The "compatibility" normalizations, abbreviated by "K" since "C" was already taken for "composed", WILL change glyphs. For instance, they will normalize a "Superscript One" `¹` or a "Circled Digit 1" `①` to an ordinary "Digit 1" (ascii 49). (which could also be relevant to this problem, and it's important all platforms expose compatibility normalization too!) NFKC for compatibility plus composed, or NFKD for compatibility plus decomposed. I expected/hoped they would change the unicode `HYPHEN` to the ascii `HYPHEN-MINUS` here.

But they don't seem to, the unicode directory decided these were not semantically equivalent even at "compatibility" level.

Unfortunately! I was hoping compatibility normalization would solve it too! The standard unicode normalization forms will not resolve this problem though.

(I forget if there are some locale-specific compatibility normalizations? And if so, maybe they would normalize this? I think of compat normalization as usually being like "for search results should it match" (sure you want `1` to match `①`), which can definitely be locale specific)

As you correctly observed, step one does not normalize 'HYPHEN-MINUS' to 'HYPHEN'. Instead, that occurs in step three, using the confusables data file [1].

[1] https://www.unicode.org/Public/security/8.0.0/confusables.tx...

Aha, thanks!

So, yeah, that technical report is about security, typically the potential problems of making a username or domain name or other identifier look like another.

While OP wasn't about security, it does sound like the mapping potentially has non-security uses too as in OP.

(The term "normalization" with regard to unicode usually means something else, specifically NFC, NFD, NFKC, or NFKD normalization from UAX#15, making this hard to talk about clearly, not sure what word to use for this "confusables" mapping).

I haven't actually seen this particular algorithm/mapping discussed before.
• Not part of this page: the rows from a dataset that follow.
/-- R271, as a step lemma: from every state with the invariant in which the decoder has a step to take, it takes one,
to a next state that has the invariant and fewer steps left before the end; so no decode hangs and none stops short of
DONE or ERROR. `State.stepsLeft` bounds the steps left by the unread bytes, the words left in the block and the phase;
in LEN with `n` unread bytes it is `n / 2 + 3`, the bound of R271 without START. -/
def Obligations.EveryStepOfADecodeMakesProgress : Prop :=
  ∀ s : State, s.Inv → s.host = [] → s.phase.quiescent = false →
    (∃ t, step s = .next t ∧ t.Inv ∧ t.stepsLeft < s.stepsLeft) ∧
    (s.phase = .len → ∀ m, s.input = some m → s.stepsLeft = (m.length - s.pos) / 2 + 3)

/-! ### Rules stated alone -/

/-- R161 for every step there is, the host's moves among them. COMMIT: whatever RAW and TPB hold goes unchanged into the
block, the last of the list, changes nothing else of the next state, and stays in RAW and TPB. Any other step reads
neither: its next state is wholly the same whatever RAW and TPB held, or the same but for RAW and TPB, which both keep
exactly what they held. Nor does what the host reads (the status view and the result) depend on them. The steps that wait,
START and RESET are told by the model's host list (log 2); what those moves leave is stated elsewhere. -/
def Obligations.DescriptorFieldsArePassedThrough : Prop :=
  ∀ s : State,
    (s.phase = .commit → (∀ m rest, s.host ≠ .start m :: rest) → (∀ rest, s.host ≠ .reset :: rest) →
      ∃ (t : State) (b : Block), ∀ (r : Bool) (v : BitVec 24),
        step { s with raw := r, tpb := v } =
          .next { t with raw := r, tpb := v, blocks := s.blocks ++ [{ b with rawMode := r, timePerBin := v }] }) ∧
    ((s.phase = .commit → ∃ rest, s.host = .reset :: rest) → ∀ t, step s = .next t →
      (∀ (r : Bool) (v : BitVec 24), step { s with raw := r, tpb := v } = .next t) ∨
      (∀ (r : Bool) (v : BitVec 24),
        step { s with raw := r, tpb := v } = .next { t with raw := r, tpb := v })) ∧
    (∀ (r : Bool) (v : BitVec 24),
      { s with raw := r, tpb := v }.statusView = s.statusView ∧ { s with raw := r, tpb := v }.result = s.result)

/-- R66: the decoder never writes the input: no step of the decoder, in any phase, and no word it decodes. -/
def Obligations.DecoderNeverWritesTheInput : Prop :=
  (∀ s t : State, decoderStep s = .next t → t.input = s.input) ∧
  (∀ (i : Instr) (s t : State), exec i s = .next t → t.input = s.input)

/-- R231: in ERROR the decoder takes no step, START is not accepted, and until the host issues RESET every step keeps the
phase and the error record. The statement asks of the model's host list (log 2) only which move is next. -/
def Obligations.ErrorPhaseIsQuiescent : Prop :=
  ∀ s : State, s.phase = .error →
    (∀ t, decoderStep s ≠ .next t) ∧
    (∀ (m : Memory) (rest : List HostMove) (t : State), s.host = .start m :: rest → step s ≠ .next t) ∧
    (∀ t, (∀ rest, s.host ≠ .reset :: rest) → step s = .next t → t.phase = .error ∧ t.err = s.err)
end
I'm not sure if routines to perform the mapping are available on common languages/platforms (ruby, python, node, java) -- if someone knows how to do it with, say, Java ICU4J library, it would be useful to see an example.

The confusables.txt file provided does look like it would make it easy to implement the mapping algorithm. I might give it a stab in ruby.

It's a bit confusing to think about what non-security contexts it's applicable without removing semantics you'd want.

In, fact, TR39 says "The strings skeleton(X) and skeleton(Y) are not intended for display, storage or transmission," it's not totally clear if they'd think it was a good idea to use it in OP use case?

If anyone has seen any writing on, or has any thoughts on, how to approach thinking about what non-security use cases and contexts doing this international "confusables" mapping is appropriate vs loss of semantics, I'd love to see it! Like I'm trying to think of whether you might want to map down these "confusables" for search indexing; it also seems like in some cases, especially without locale-specific data, you might be losing semantics you want to keep by doing this.

Python even has a handy function for this: https://docs.python.org/3/library/unicodedata.html#unicodeda...